Это был город бараков с двухэтажными нарами, город деревянных тротуаров, сплошных заборов из колючей проволоки, охранных вышек и ворот. Это был город, встретивший нас шеренгой солдат с винтовками на изготовку и с овчарками, рвущимися на заключенных. Город, ставший для меня на долгие годы третьей малой родиной наряду с Харьковом, где я родился, и Ярославлем, где учился и рос.

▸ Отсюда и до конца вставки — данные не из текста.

-- ==== Sys2Proof/Certificates/Slice0/Obligations.lean ====
section
/-!
DEFINITION. Certificates/Slice0/Obligations.lean: the statements about the machine, one definition each. The docstring of
each names the rule of spec/ it formalises, or says that it rests on an inference of the spec or a choice of the model.
-/

open Sys2Proof Sys2Proof.Machine

/-! ### Reset and the whole machine -/

/-- 70_reset_and_hazards.md R200: reset leaves the listed values, and BUF, LEN and OFF are what CONSTRUCT of an empty
payload with offset 0 leaves. -/
def Obligations.ResetLeavesTheListedValues : Prop :=
  State.reset.buf = [] ∧ State.reset.len = 0 ∧ State.reset.off = 0 ∧ State.reset.status = 0 ∧ State.reset.res = 0 ∧
  State.reset.need = 0 ∧ State.reset.have_ = 0 ∧
  ∀ s : State, s.pay = [] → s.opnd = 0 →
    ∃ t, exec .construct s = .next t ∧ t.buf = State.reset.buf ∧ t.len = State.reset.len ∧ t.off = State.reset.off

/-- A reset that the host causes between two commands puts the unit in the reset state, from every state; it is no command
and has no response (70_reset_and_hazards.md section 1; its place in the host's queue, and that it keeps the parameters, the
queue and the record, are the model's choice, assumption log 5). -/
def Obligations.ResetEventLeavesTheResetState : Prop :=
  ∀ (s : State) (rest : List HostEvent), s.pending = .reset :: rest →
    ∃ t, step s = .next t ∧
      t = { State.reset with config := s.config, pending := rest, responses := s.responses } ∧ ∀ a, t.buf.read a = none

/-- The invariant holds at reset (rules R21, R22, R34; the idle interface values are the model's, assumption log 2). -/
def Obligations.ResetMeetsTheInvariant : Prop := State.reset.Inv

/-- Every step keeps the invariant, from every state that meets it (10_state.md rules R21, R22, R29, R30; the idle
interface is the model's form of rules R25 and R33, assumption log 2). -/
def Obligations.StepKeepsTheInvariant : Prop := ∀ s t : State, s.Inv → step s = .next t → t.Inv

/-- From every sound state a step answers a next state: no fault and no refusal (60_exceptions.md R186, the spec's own
inference: every command ends in `ok` or `raise`). -/
def Obligations.StepNeverStops : Prop := ∀ s : State, s.BufSound → ∃ t, step s = .next t

/-- 60_exceptions.md R187 with R184's writes: a command that ends in `raise` leaves BUF, LEN and OFF as it found them,
RES 0, DOUT empty, NEED and HAVE 0 but for InsufficientData, and touches nothing else. -/
def Obligations.FailedCommandChangesOnlyTheResponse : Prop :=
  ∀ (i : Instr) (s t : State), exec i s = .next t → t.status ≠ 0 →
    t.off = s.off ∧ SameBuffer s t ∧ SameInterface s t ∧ t.res = 0 ∧ t.dout = [] ∧
    (t.status ≠ 1 → t.need = 0 ∧ t.have_ = 0)

/-- 10_state.md R30: on InsufficientData NEED is the number of bytes asked for and HAVE the number that remained, with
HAVE below NEED; with every other STATUS both are 0. -/
def Obligations.NeedAndHaveCountTheBytes : Prop :=
  ∀ (i : Instr) (s t : State), s.CursorInRange → exec i s = .next t →
    (t.status = 1 → t.need.toNat = bytesAsked i s ∧ t.have_.toNat = s.len.toNat - s.off.toNat ∧
      t.have_.toNat < t.need.toNat) ∧
    (t.status ≠ 1 → t.need = 0 ∧ t.have_ = 0)

/-- No command reads RES, STATUS, NEED, HAVE or DOUT: the outcome is the same whatever they hold (10_state.md rules R26,
R29, R33). -/
def Obligations.ResponseRegistersAreNeverRead : Prop :=
  ∀ (i : Instr) (s : State) (status : BitVec 3) (res need available : Word64) (dout : List Byte),
    exec i { s with status := status, res := res, need := need, have_ := available, dout := dout } = exec i s

/-- A command's effect does not depend on the OPND bits that rule R25's table does not give it (10_state.md section 4),
nor, but for PUT.RAW and CONSTRUCT, on PAY (10_state.md section 6, rule R33; 30_encoding.md section 2, rule R69). -/
def Obligations.UnreadOperandsAreIgnored : Prop :=
  (∀ (i : Instr) (s : State) (o : Word64), o &&& opndMask i = s.opnd &&& opndMask i →
    exec i { s with opnd := o } = mapNext (fun t => { t with opnd := o }) (exec i s)) ∧
  (∀ (i : Instr) (s : State) (p : List Byte), i ≠ .putRaw → i ≠ .construct →
    exec i { s with pay := p } = mapNext (fun t => { t with pay := p }) (exec i s))

/-- No command touches the parameters, its inputs, or what the host has pending and has been answered; no step changes
the parameters (00_scope.md rules R7, R8; the fields are the model's, assumption log 1, 2, 3 and 8). -/
def Obligations.ParametersAndInterfaceAreKept : Prop :=
  (∀ (i : Instr) (s t : State), exec i s = .next t → SameInterface s t) ∧
  (∀ s t : State, step s = .next t → t.config = s.config)

/-- 10_state.md R20: a byte once in BUF keeps its value, and BUF does not shrink, until a CONSTRUCT or a reset. -/
def Obligations.BytesInTheBufferStay : Prop :=
  ∀ s t : State, s.BufSound → step s = .next t → (∀ rest, s.pending ≠ .reset :: rest) →
    (∀ c rest, s.pending = .command c :: rest → decode c.cw ≠ .instr .construct) →
    s.len.toNat ≤ t.len.toNat ∧ ∀ a b, s.buf.read a = some b → t.buf.read a = some b

/-- 10_state.md R23: how each command moves OFF, and that it never passes LEN. -/
def Obligations.CursorMovesAsListed : Prop :=
  ∀ (i : Instr) (s t : State), s.BufSound → exec i s = .next t →
    (t.status = 0 → movesOff i s t) ∧ (t.status ≠ 0 → t.off = s.off) ∧ t.off.toNat ≤ t.len.toNat

/-- 60_exceptions.md R182 and 10_state.md R29: no command writes STATUS 4, 6 or 7. -/
def Obligations.StatusIsNeverAReservedCode : Prop :=
  ∀ (i : Instr) (s t : State), exec i s = .next t →
    t.status = 0 ∨ t.status = 1 ∨ t.status = 2 ∨ t.status = 3 ∨ t.status = 5

/-- Which commands can end with which kind (60_exceptions.md section 1, the table of rule R180; the reserved words are in
`ReservedWordsAreThoseListed`). -/
def Obligations.KindsComeFromTheListedCommands : Prop :=
  ∀ (i : Instr) (s t : State), exec i s = .next t →
    (t.status = 1 → 0 < fixedReadWidth i ∨ i = .getRaw ∨ i = .getRem) ∧
    (t.status = 2 → 0 < varReadLimit i) ∧
    (t.status = 3 → i = .getRaw ∨ i = .setoff ∨ i = .construct) ∧
    (t.status = 5 → isPut i = true ∨ i = .construct)

/-- 70_reset_and_hazards.md R208: one step per command, one response per command, in the order of the commands. -/
def Obligations.OneResponsePerCommandInOrder : Prop :=
  ∀ (s : State) (c : Command) (rest : List HostEvent), s.BufSound → s.pending = .command c :: rest →
    ∃ t dout, step s = .next t ∧ t.pending = rest ∧
      t.responses = s.responses ++
        [{ status := t.status, res := t.res, need := t.need, have_ := t.have_, dout := dout }]

/-- A list of commands runs straight through, one step a command, errors or not, to a state that waits
(70_reset_and_hazards.md section 4; the queue and the record are the model's, assumption log 1, 3 and 4). -/
def Obligations.CommandListRunsStraightThrough : Prop :=
  ∀ (cs : List Command) (s : State), s.BufSound → s.pending = cs.map HostEvent.command →
    ∃ t, t.BufSound ∧ t.pending = [] ∧ s.responses <+: t.responses ∧
      t.responses.length = s.responses.length + cs.length ∧
      ∀ k, Host.Core.run Sys2Proof.core (cs.length + k) s = .next t

/-! ### Command words -/

/-- Decoding the word of a well-formed command gives the command back (30_encoding.md section 4). -/
def Obligations.DecodeOfEncodeIsTheCommand : Prop :=
  ∀ i : Instr, i.wellFormed = true → decode (encode i) = .instr i

/-- Each word has one meaning: a word that decodes to a command is that command's word, and the command is well formed
(30_encoding.md section 4). -/
def Obligations.EncodeOfDecodeIsTheWord : Prop :=
  ∀ (cw : CmdWord) (i : Instr), decode cw = .instr i → i.wellFormed = true ∧ encode i = cw

/-- Whatever the order of the rows, a word with `CW & mask = match` of a row selects that row's command, with
PREC = uint(CW[15:8]) (30_encoding.md section 3; that the rows do not overlap is the spec's own inference in rule R70). -/
def Obligations.EveryRowSelectsItsCommand : Prop :=
  ∀ (cw : CmdWord) (r : OpRow), r ∈ opTable → cw &&& r.mask = r.pattern →
    decode cw = .instr (r.make (cw.toNat / 256))

/-- 30_encoding.md R71: the reserved words are exactly those of the rule's list, and a reserved word executes as
`raise InvalidArgument()`, with BUF, LEN and OFF unchanged, STATUS 3, RES, NEED and HAVE 0 and DOUT empty. -/
def Obligations.ReservedWordsAreThoseListed : Prop :=
  (∀ cw : CmdWord, (∃ why, decode cw = .reserved why) ↔ reservedByRule cw = true) ∧
  ∀ s : State, ∃ t, execReserved s = .next t ∧ Fails s t 3 0 0

/-- A few command words, written out from the opcode map (30_encoding.md section 4), decode to the commands they stand for,
and 0x001A, the signed triad that does not exist, is reserved (30_encoding.md section 3). The name of its reason,
`illegalFlags`, is the model's choice (assumption log 10). -/
def Obligations.SampleWordsDecode : Prop :=
  decode 0b0000000000000000 = .instr .getU8 ∧ decode 0b0000000010010100 = .instr .put16Le ∧
  decode 0b0000001100110001 = .instr (.getF32rBe 3) ∧ decode 0b0000000001001010 = .instr .getSv64 ∧
  decode 0b0000000001111100 = .instr .getbuf ∧ decode 0b0000000000011010 = .reserved .illegalFlags

/-- A step runs the decoded command: when the first pending event is a command whose word decodes to `i`, the step is
`exec i` on the state with the command's OPND and PAY at the interface, the response recorded, and OPND, PAY and DOUT idle
again; a fault of `exec i` is the step's; no command is refused (00_scope.md section 5; the queue and the record are the
model's, assumption log 1, 2 and 3). -/
def Obligations.StepRunsTheDecodedCommand : Prop :=
  ∀ (s : State) (c : Command) (rest : List HostEvent) (i : Instr), s.pending = .command c :: rest →
    decode c.cw = .instr i →
    (∀ t, exec i { s with opnd := c.opnd, pay := c.pay, pending := rest } = .next t →
      step s = .next { t with
        opnd := 0, pay := [], dout := []
        responses := t.responses ++
          [{ status := t.status, res := t.res, need := t.need, have_ := t.have_, dout := t.dout }] }) ∧
    (∀ f, exec i { s with opnd := c.opnd, pay := c.pay, pending := rest } = .fault f → step s = .fault f) ∧
    (∀ r, exec i { s with opnd := c.opnd, pay := c.pay, pending := rest } ≠ .refused r ∧ step s ≠ .refused r)

/-- A step takes a reserved word as `execReserved` does and delivers the response: when the first pending event is a command
whose word is reserved, the step leaves BUF, LEN, OFF and the parameters, and answers InvalidArgument (30_encoding.md
section 3; the queue, the idle interface and the record are the model's choice, assumption log 1, 2 and 3). -/
def Obligations.StepAnswersAReservedWord : Prop :=
  ∀ (s : State) (c : Command) (rest : List HostEvent), s.pending = .command c :: rest → reservedByRule c.cw = true →
    step s = .next { s with
      status := 3, res := 0, need := 0, have_ := 0
      opnd := 0, pay := [], dout := []
      pending := rest
      responses := s.responses ++ [{ status := 3, res := 0, need := 0, have_ := 0, dout := [] }] }

/-! ### Bytes, booleans and fixed-width integers -/

/-- 40_byte_bool.md R80 (GET.U8) and R82 (GET.BOOL). -/
def Obligations.ByteReadsFollowTheirRules : Prop :=
  FixedReadRule 0x0000 .getU8 1 (fun _ bs => match bs with | [b] => b.setWidth 64 | _ => 0) ∧
  FixedReadRule 0x0008 .getBool 1 (fun _ bs => if bs = [0x00] then 0 else 1)

/-- 40_byte_bool.md R81 (PUT.8) and R83 (PUT.BOOL). -/
def Obligations.ByteWritesFollowTheirRules : Prop :=
  WriteRule 0x0080 .put8 (fun s => [s.opnd.extractLsb' 0 8]) ∧
  WriteRule 0x0088 .putBool (fun s => if s.opnd = 0 then [0x00] else [0x01])

/-- 41_fixed_int.md R91 to R94: the four 16-bit reads. -/
def Obligations.ShortReadsFollowTheirRules : Prop :=
  FixedReadRule 0x0010 .getU16Be 2
    (fun _ bs => match bs with | [b0, b1] => (b0 ++ b1 : BitVec 16).setWidth 64 | _ => 0) ∧
  FixedReadRule 0x0012 .getS16Be 2
    (fun _ bs => match bs with | [b0, b1] => (b0 ++ b1 : BitVec 16).signExtend 64 | _ => 0) ∧
  FixedReadRule 0x0014 .getU16Le 2
    (fun _ bs => match bs with | [b0, b1] => (b1 ++ b0 : BitVec 16).setWidth 64 | _ => 0) ∧
  FixedReadRule 0x0016 .getS16Le 2
    (fun _ bs => match bs with | [b0, b1] => (b1 ++ b0 : BitVec 16).signExtend 64 | _ => 0)

/-- 41_fixed_int.md R95 and R96: the two 16-bit writes. -/
def Obligations.ShortWritesFollowTheirRules : Prop :=
  WriteRule 0x0090 .put16Be (fun s => [s.opnd.extractLsb' 8 8, s.opnd.extractLsb' 0 8]) ∧
  WriteRule 0x0094 .put16Le (fun s => [s.opnd.extractLsb' 0 8, s.opnd.extractLsb' 8 8])

/-- 41_fixed_int.md R97 and R98: the two 24-bit reads. -/
def Obligations.TriadReadsFollowTheirRules : Prop :=
  FixedReadRule 0x0018 .getU24Be 3
    (fun _ bs => match bs with | [b0, b1, b2] => (b0 ++ b1 ++ b2 : BitVec 24).setWidth 64 | _ => 0) ∧
  FixedReadRule 0x001C .getU24Le 3
    (fun _ bs => match bs with | [b0, b1, b2] => (b2 ++ b1 ++ b0 : BitVec 24).setWidth 64 | _ => 0)

/-- 41_fixed_int.md R99 and R100: the two 24-bit writes. -/
def Obligations.TriadWritesFollowTheirRules : Prop :=
  WriteRule 0x0098 .put24Be (fun s => [s.opnd.extractLsb' 16 8, s.opnd.extractLsb' 8 8, s.opnd.extractLsb' 0 8]) ∧
  WriteRule 0x009C .put24Le (fun s => [s.opnd.extractLsb' 0 8, s.opnd.extractLsb' 8 8, s.opnd.extractLsb' 16 8])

В пересыльном лагере, куда привел нас конвой, все свершилось удивительно быстро. При проверке заключенных по формулярам одновременно проводился опрос о наличии специальности. Нас накормили в бараке-столовой, впервые после ареста, тюрьмы и этапа дали горячего, чуть сладкого напитка, похожего на чай, после чего разделили на группы, выкрикивая фамилии и указывая, в какую группу становиться. Я попал в самую многочисленную группу, которая в этот же день добралась до ОЛПа шахты № 3. Нас разместили в трех бараках, отгороженных от общей зоны колючей проволокой, называвшейся изолятором, в которой предстояло пройти медосмотр, помывку в бане.
Если говорить о моем состоянии — конечно, не о моральном, а о физическом, — то я был полный дистрофик. У меня вместо ягодиц висел мешок из зеленой шкуры, обтягивающий кости. Но медкомиссия признала меня годным к общим работам. Я был назначен проходчиком в шахтерскую бригаду Свиридова.

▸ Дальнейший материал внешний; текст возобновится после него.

theorem fixedReadWidth_le (i : Instr) : fixedReadWidth i ≤ 8 := by
  cases i <;> simp [fixedReadWidth]

theorem bytesAsked_of_fixedRead {i : Instr} (hi : 0 < fixedReadWidth i) (s : State) :
    bytesAsked i s = fixedReadWidth i := by
  cases i <;> simp [fixedReadWidth] at hi
  all_goals rfl

/-- NEED can hold the number of bytes asked for. -/
theorem bytesAsked_lt (i : Instr) (s : State) : bytesAsked i s < 2 ^ 64 := by
  unfold bytesAsked
  split
  · exact s.opnd.isLt
  · decide
  · have := fixedReadWidth_le i
    omega

theorem movesOff_of_isPut {i : Instr} (hi : isPut i = true) (s t : State) :
    movesOff i s t ↔ t.off.toNat = s.off.toNat := by
  cases i <;> simp [isPut] at hi
  all_goals rfl

theorem movesOff_of_fixedRead {i : Instr} (hi : 0 < fixedReadWidth i) (s t : State) :
    movesOff i s t ↔ t.off.toNat = s.off.toNat + fixedReadWidth i := by
  cases i <;> simp [fixedReadWidth] at hi
  all_goals rfl

theorem movesOff_of_varRead {i : Instr} (hi : 0 < varReadLimit i) (s t : State) :
    movesOff i s t ↔ ∃ k, 1 ≤ k ∧ k ≤ varReadLimit i ∧ t.off.toNat = s.off.toNat + k ∧
      ∃ bs, bs.length = k ∧ BytesAt s.buf s.off.toNat bs ∧ Terminated bs := by
  cases i <;> simp [varReadLimit] at hi
  all_goals rfl

@[simp] theorem movesOff_respondOk (i : Instr) (s t : State) (r : Word64) (d : List Byte) :
    movesOff i s (t.respondOk r d) ↔ movesOff i s t := by
  cases i <;> rfl

/-! ### Numbers as register values -/

theorem toNat_ofNat_of_fits {w n : Nat} (h : n < 2 ^ w) : (BitVec.ofNat w n).toNat = n :=
  (BitVec.toNat_ofNat n w).trans (Nat.mod_eq_of_lt h)

/-- A number within BUFCAP fits LEN and OFF. -/
theorem toNat_ofNat_of_le_bufcap {s : State} {n : Nat} (h : n ≤ s.config.bufcap.val) :
    (BitVec.ofNat 32 n).toNat = n :=
  toNat_ofNat_of_fits (h.trans_lt s.config.bufcap.isLt)

/-- A length that is not negative is OPND itself. -/
theorem opndLength_toNat {s : State} (h : 0 ≤ s.opndLength) : s.opndLength.toNat = s.opnd.toNat := by
  have := s.opnd.isLt
  simp only [State.opndLength, BitVec.toInt_eq_toNat_cond] at h ⊢
  split at h <;> omega

/-! ### The bytes a variable-length read consumes (rules R140, R142) -/

theorem bytesAt_cons (m : Memory) (a : Nat) (b : Byte) (bs : List Byte) :
    BytesAt m a (b :: bs) ↔ m.read a = some b ∧ BytesAt m (a + 1) bs := by
  have shift (k : Nat) : a + 1 + k = a + (k + 1) := by omega
  constructor
  · intro h
    refine ⟨h 0 (by simp), fun k hk => ?_⟩
    rw [shift]
    exact h (k + 1) (by simpa using hk)
  · rintro ⟨hb, hbs⟩ k hk
    cases k with
    | zero => exact hb
    | succ k =>
      rw [← shift]
      exact hbs k (by simpa using hk)

@[simp] theorem bytesAt_nil (m : Memory) (a : Nat) : BytesAt m a [] := by simp [BytesAt]

theorem terminated_singleton {b : Byte} (hb : b.msb = false) : Terminated [b] :=
  ⟨by simp, fun k hk => by
    obtain rfl : k = 0 := by simpa using hk
    simpa using hb⟩

theorem terminated_cons {b : Byte} {bs : List Byte} (hb : b.msb = true) (h : Terminated bs) :
    Terminated (b :: bs) := by
  obtain ⟨hne, hbs⟩ := h
  refine ⟨by simp, fun k hk => ?_⟩
  cases k with
  | zero => simpa [hb] using List.length_pos_iff.2 hne
  | succ k => simpa using hbs k (by simpa using hk)

/-- The decode loop's test of bit 7. -/
theorem bit7_eq_zero_iff (b : Byte) : b.extractLsb' 7 1 = 0 ↔ b.msb = false := by
  revert b; decide

/-- If the decode loop answers from byte `i` on, the bytes from there to its count are one terminated sequence. -/
theorem varDecLoop_terminated {a : Nat} {s : State} {left i : Nat} {acc : BitVec a} {p : BitVec a × Nat}
    (h : varDecLoop s left i acc = .ok p) :
    ∃ bs, i + bs.length = p.2 ∧ BytesAt s.buf (s.off.toNat + i) bs ∧ Terminated bs := by
  induction left generalizing i acc with
  | zero => simp [varDecLoop] at h
  | succ left ih =>
    unfold varDecLoop at h
    split at h
    · simp at h
    · split at h
      · simp at h
      · rename_i b hb
        split at h
        · rename_i hlast
          obtain rfl := Except.ok.inj h
          exact ⟨[b], rfl, (bytesAt_cons ..).2 ⟨hb, bytesAt_nil _ _⟩,
            terminated_singleton ((bit7_eq_zero_iff b).1 hlast)⟩
        · rename_i hmore
          obtain ⟨bs, hlen, hbs, hterm⟩ := ih h
          refine ⟨b :: bs, ?_, (bytesAt_cons ..).2 ⟨hb, hbs⟩, terminated_cons ?_ hterm⟩
          · rw [List.length_cons]; omega
          · rwa [bit7_eq_zero_iff, Bool.not_eq_false] at hmore

/-- If `VarDec_W` answers, a terminated sequence stands at the cursor and OFF has moved past it. -/
theorem varDec_terminated {w maxB : Nat} {s : State} {p : BitVec w × State} (h : varDec w maxB s = .ok p) :
    ∃ bs, Terminated bs ∧ BytesAt s.buf s.off.toNat bs ∧ 1 ≤ bs.length ∧ bs.length ≤ maxB ∧
      p.2.off.toNat = s.off.toNat + bs.length := by
  unfold varDec at h
  split at h
  · simp at h
  · rename_i acc k hk
    obtain rfl := Except.ok.inj h
    obtain ⟨hpos, hmax, hlen⟩ := varDecLoop_ok hk
    obtain ⟨bs, hbs, hat, hterm⟩ := varDecLoop_terminated hk
    obtain rfl : bs.length = k := by simpa using hbs
    exact ⟨bs, hterm, hat, hpos, by simpa using hmax, cursor_toNat hlen⟩

/-! ### What an error response and a success say (rules R23, R30, R180) -/

/-- What it says that a command ends with an error of this kind: the commands of rule R180's table, and for
InsufficientData the two counts of rule R30. -/
def MayRaise (i : Instr) (s : State) : Kind → Prop
  | .insufficientData need available =>
    (0 < fixedReadWidth i ∨ i = .getRaw ∨ i = .getRem) ∧
      need = bytesAsked i s ∧ available = s.remaining ∧ available < need
  | .malformedVarint => 0 < varReadLimit i
  | .invalidArgument => i = .getRaw ∨ i = .setoff ∨ i = .construct
  | .capacity => isPut i = true ∨ i = .construct

/-- The two ends of a command, each with what it says: the error is one the command may raise, or OFF has moved as rule
R23 lists. -/
def RaisesOrMoves (i : Instr) (s t : State) : Prop :=
  (∃ e, MayRaise i s e ∧ t = s.respondRaise e) ∨ ∃ s1 r d, t = s1.respondOk r d ∧ movesOff i s s1

theorem raisesOrMoves_of_finish {α : Type} {i : Instr} {s t : State} {r : Except Stop α} {k : α → State}
    (hr : ∀ e, r = .error (.raised e) → MayRaise i s e)
    (hk : ∀ a, r = .ok a → ∃ s1 x d, k a = s1.respondOk x d ∧ movesOff i s s1) (h : finish s r k = .next t) :
    RaisesOrMoves i s t := by
  rcases finish_next h with ⟨a, ha, rfl⟩ | ⟨e, he, rfl⟩
  · exact .inr (hk a ha)
  · exact .inl ⟨e, hr e he, rfl⟩

theorem put_raisesOrMoves {i : Instr} {s t : State} (hi : isPut i = true) (h : exec i s = .next t) :
    RaisesOrMoves i s t := by
  obtain ⟨bs, hexec⟩ := exec_of_isPut hi s
  refine raisesOrMoves_of_finish (fun e he => ?_) (fun s1 hs1 => ?_) (hexec ▸ h)
  · obtain rfl := Stop.raised.inj (append_error he)
    exact .inl hi
  · obtain ⟨-, rfl⟩ := append_ok hs1
    exact ⟨_, _, _, rfl, (movesOff_of_isPut hi ..).2 rfl⟩

theorem fixedRead_raisesOrMoves {i : Instr} {s t : State} (hi : 0 < fixedReadWidth i) (h : exec i s = .next t) :
    RaisesOrMoves i s t := by
  obtain ⟨value, hexec⟩ := exec_of_fixedRead hi s
  refine raisesOrMoves_of_finish (fun e he => ?_) (fun p hp => ?_) (hexec ▸ h)
  · obtain ⟨hlt, rfl⟩ := take_raised he
    exact ⟨.inl hi, (bytesAsked_of_fixedRead hi s).symm, rfl, hlt⟩
  · obtain ⟨hle, -, -, hp⟩ := take_ok hp
    refine ⟨_, _, _, rfl, (movesOff_of_fixedRead hi ..).2 ?_⟩
    rw [hp]
    exact cursor_toNat (by simp only [State.remaining] at hle; omega)

theorem varRead_raisesOrMoves {i : Instr} {s t : State} (hi : 0 < varReadLimit i) (h : exec i s = .next t) :
    RaisesOrMoves i s t := by
  obtain ⟨w, value, hexec⟩ := exec_of_varRead hi s
  refine raisesOrMoves_of_finish (fun e he => ?_) (fun p hp => ?_) (hexec ▸ h)
  · obtain rfl := varDec_raised he
    exact hi
  · obtain ⟨bs, hterm, hat, hpos, hmax, hoff⟩ := varDec_terminated hp
    exact ⟨_, _, _, rfl, (movesOff_of_varRead hi ..).2 ⟨_, hpos, hmax, hoff, bs, rfl, hat, hterm⟩⟩

theorem getRaw_raisesOrMoves {s t : State} (h : exec .getRaw s = .next t) : RaisesOrMoves .getRaw s t := by
  refine raisesOrMoves_of_finish (fun e he => ?_) (fun p hp => ?_) h
  · rcases takeRaw_raised he with ⟨-, rfl⟩ | ⟨hlt, rfl⟩
    · exact .inl rfl
    · exact ⟨.inr (.inl rfl), opndLength_toNat (by omega), rfl, by omega⟩
  · refine ⟨_, _, _, rfl, ?_⟩
    change p.2.off.toNat = s.off.toNat + s.opnd.toNat
    rcases takeRaw_ok hp with ⟨hzero, rfl⟩ | ⟨hpos, hle, -, -, hp⟩
    · rw [← opndLength_toNat hzero.ge, hzero]; rfl
    · rw [hp, ← opndLength_toNat hpos.le]
      exact cursor_toNat (by simp only [State.remaining] at hle; omega)

theorem getRem_raisesOrMoves {s t : State} (h : exec .getRem s = .next t) : RaisesOrMoves .getRem s t := by
  refine raisesOrMoves_of_finish (fun e he => ?_) (fun p hp => ?_) h
  · obtain ⟨hle, rfl⟩ := takeRemaining_raised he
    exact ⟨.inr (.inr rfl), rfl, (Nat.sub_eq_zero_of_le hle).symm, Nat.one_pos⟩
  · obtain ⟨hlt, -, -, hp⟩ := takeRemaining_ok hp
    refine ⟨_, _, _, rfl, ?_⟩
    change p.2.off = s.len
    have hend : s.off.toNat + s.remaining = s.len.toNat := Nat.add_sub_of_le hlt.le
    rw [hp, hend]
    exact BitVec.eq_of_toNat_eq (by simp)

Случилось так, что вскоре я заболел тифом, в лагере началась страшная эпидемия. Меня отправили в тифозный барак, где начальником была заключенная Зубкова Евгения Федоровна. Она была военврач 3-го ранга, участвовала в финской кампании, попала в плен, а потом, когда пленными разменялись, ее посадили на восемь лет без суда и следствия.

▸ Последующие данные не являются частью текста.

-- ==== Sys2Proof/Machine/Ratio.lean ====
section
/-! DEFINITION. Exact fractions. R102 asks that knots enter the interpolation as exact values and that only the final
position and velocity are rounded, so Traverse computes with fractions of whole numbers, always in lowest terms. -/

namespace Sys2Proof.Machine

/-- A fraction `num / den` in lowest terms, `den` at least 1. -/
structure Ratio where
  num : Int
  den : Nat
  deriving DecidableEq, Repr

/-- `n / d` in lowest terms; a denominator 0 gives 0. -/
def mkRatio (n : Int) (d : Nat) : Ratio :=
  if d = 0 then ⟨0, 1⟩
  else ⟨n / (Nat.gcd n.natAbs d : Int), d / Nat.gcd n.natAbs d⟩

/-- A whole number as a fraction. -/
def Ratio.int (n : Int) : Ratio := ⟨n, 1⟩

def Ratio.add (x y : Ratio) : Ratio := mkRatio (x.num * y.den + y.num * x.den) (x.den * y.den)
def Ratio.neg (x : Ratio) : Ratio := ⟨-x.num, x.den⟩
def Ratio.sub (x y : Ratio) : Ratio := x.add y.neg
def Ratio.mul (x y : Ratio) : Ratio := mkRatio (x.num * y.num) (x.den * y.den)
/-- Division; division by 0 gives 0 and is reached only where the rule asks for a non-zero divisor first. -/
def Ratio.div (x y : Ratio) : Ratio :=
  if y.num < 0 then mkRatio (-(x.num * y.den)) (x.den * y.num.natAbs)
  else mkRatio (x.num * y.den) (x.den * y.num.natAbs)
def Ratio.abs (x : Ratio) : Ratio := ⟨x.num.natAbs, x.den⟩
def Ratio.lt (x y : Ratio) : Bool := x.num * y.den < y.num * x.den
def Ratio.le (x y : Ratio) : Bool := x.num * y.den ≤ y.num * x.den
def Ratio.isZero (x : Ratio) : Bool := x.num == 0
def Ratio.neg? (x : Ratio) : Bool := x.num < 0
def Ratio.pos? (x : Ratio) : Bool := 0 < x.num
def Ratio.max (x y : Ratio) : Ratio := if x.lt y then y else x
def Ratio.min (x y : Ratio) : Ratio := if y.lt x then y else x

/-- The value times 2^16, rounded half away from zero (R102). -/
def Ratio.fix16 (x : Ratio) : Int :=
  if x.num < 0 then -(((2 * x.num.natAbs * 65536 + x.den) / (2 * x.den) : Nat) : Int)
  else (((2 * x.num.natAbs * 65536 + x.den) / (2 * x.den) : Nat) : Int)

/-- A number of 1/65536 as a fraction. -/
def fromFix16 (n : Int) : Ratio := mkRatio n 65536

/-- The whole number towards zero. -/
def Ratio.trunc (x : Ratio) : Int :=
  if x.num < 0 then -((x.num.natAbs / x.den : Nat) : Int) else ((x.num.natAbs / x.den : Nat) : Int)

/-- The whole number at or below. -/
def Ratio.floor (x : Ratio) : Int := x.num / (x.den : Int)

/-- The nearest whole number, a half away from zero. -/
def Ratio.round (x : Ratio) : Int :=
  if x.num < 0 then -(((2 * x.num.natAbs + x.den) / (2 * x.den) : Nat) : Int)
  else (((2 * x.num.natAbs + x.den) / (2 * x.den) : Nat) : Int)

end Sys2Proof.Machine
end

Я должен сделать маленькую оговорку, прежде чем продолжить рассказ о моей борьбе с тифом. В самом первом бараке, стоявшем перпендикулярно административному зданию и вахте, был отгорожен отсек, подобно купе в плацкартном вагоне, на четырех человек. Один из обитателей этого купе был Сергей Яковлевич Палыгин, бывший кадровый военный, имевший звание комбрига. Я не знал тогда, не знаю и сейчас подробностней об этом человеке: за что и по какой статье он арестован, где родился, где служил. По возрасту и по армейской иерархии он годился мне в отцы, но он оказывал большое влияние на начальника лагеря, пользовался уважением всех офицеров и сержантов, служивших в лагерной администрации. Он нередко приглашал в свою загородку на преферанс и чай врачей и других товарищей, хоть и заключенных, но возглавлявших жизненно важные службы в лагере — вроде пищеблока, бани, заведующих складами. Говорили, что он был болезненно щепетилен и честен. И его просьбы о помощи бывшим офицерам и солдатам — участникам Отечественной войны, попавшим в жернова массовых репрессий, всегда принимались к сведению и исполнялись. Причем просьбы его о людях были избирательны, не вообще, а персонально о ком-то, с указанием имени и фамилии и даже краткой информации об этом человеке. Такая опека не распространялась на полицаев, старост, сотрудничавших с гитлеровской администрацией, власовцев[63], бандеровцев. Частыми гостями у Сергея Яковлевича были именно врачи, от которых зависело здоровье той части заключенных, которые должны были дожить до освобождения. Добрые дела делались гласно, никакой подпольной группы не было. Сейчас это можно было бы назвать комитетом помощи офицерам Отечественной войны. Все эти заключенные появились в Воркутлаге значительно раньше меня, были на виду, честно делали свою работу. И их было много. Зубкова Евгения Федоровна — в их числе. Ее Палыгин пригласил к себе и прямо сказал: «Женечка, вот за этого мальчика ты отвечаешь своей совестью, своим авторитетом и так далее. Он не должен умереть». Я два месяца провалялся в тифозном бараке, и Евгения Федоровна меня спасла.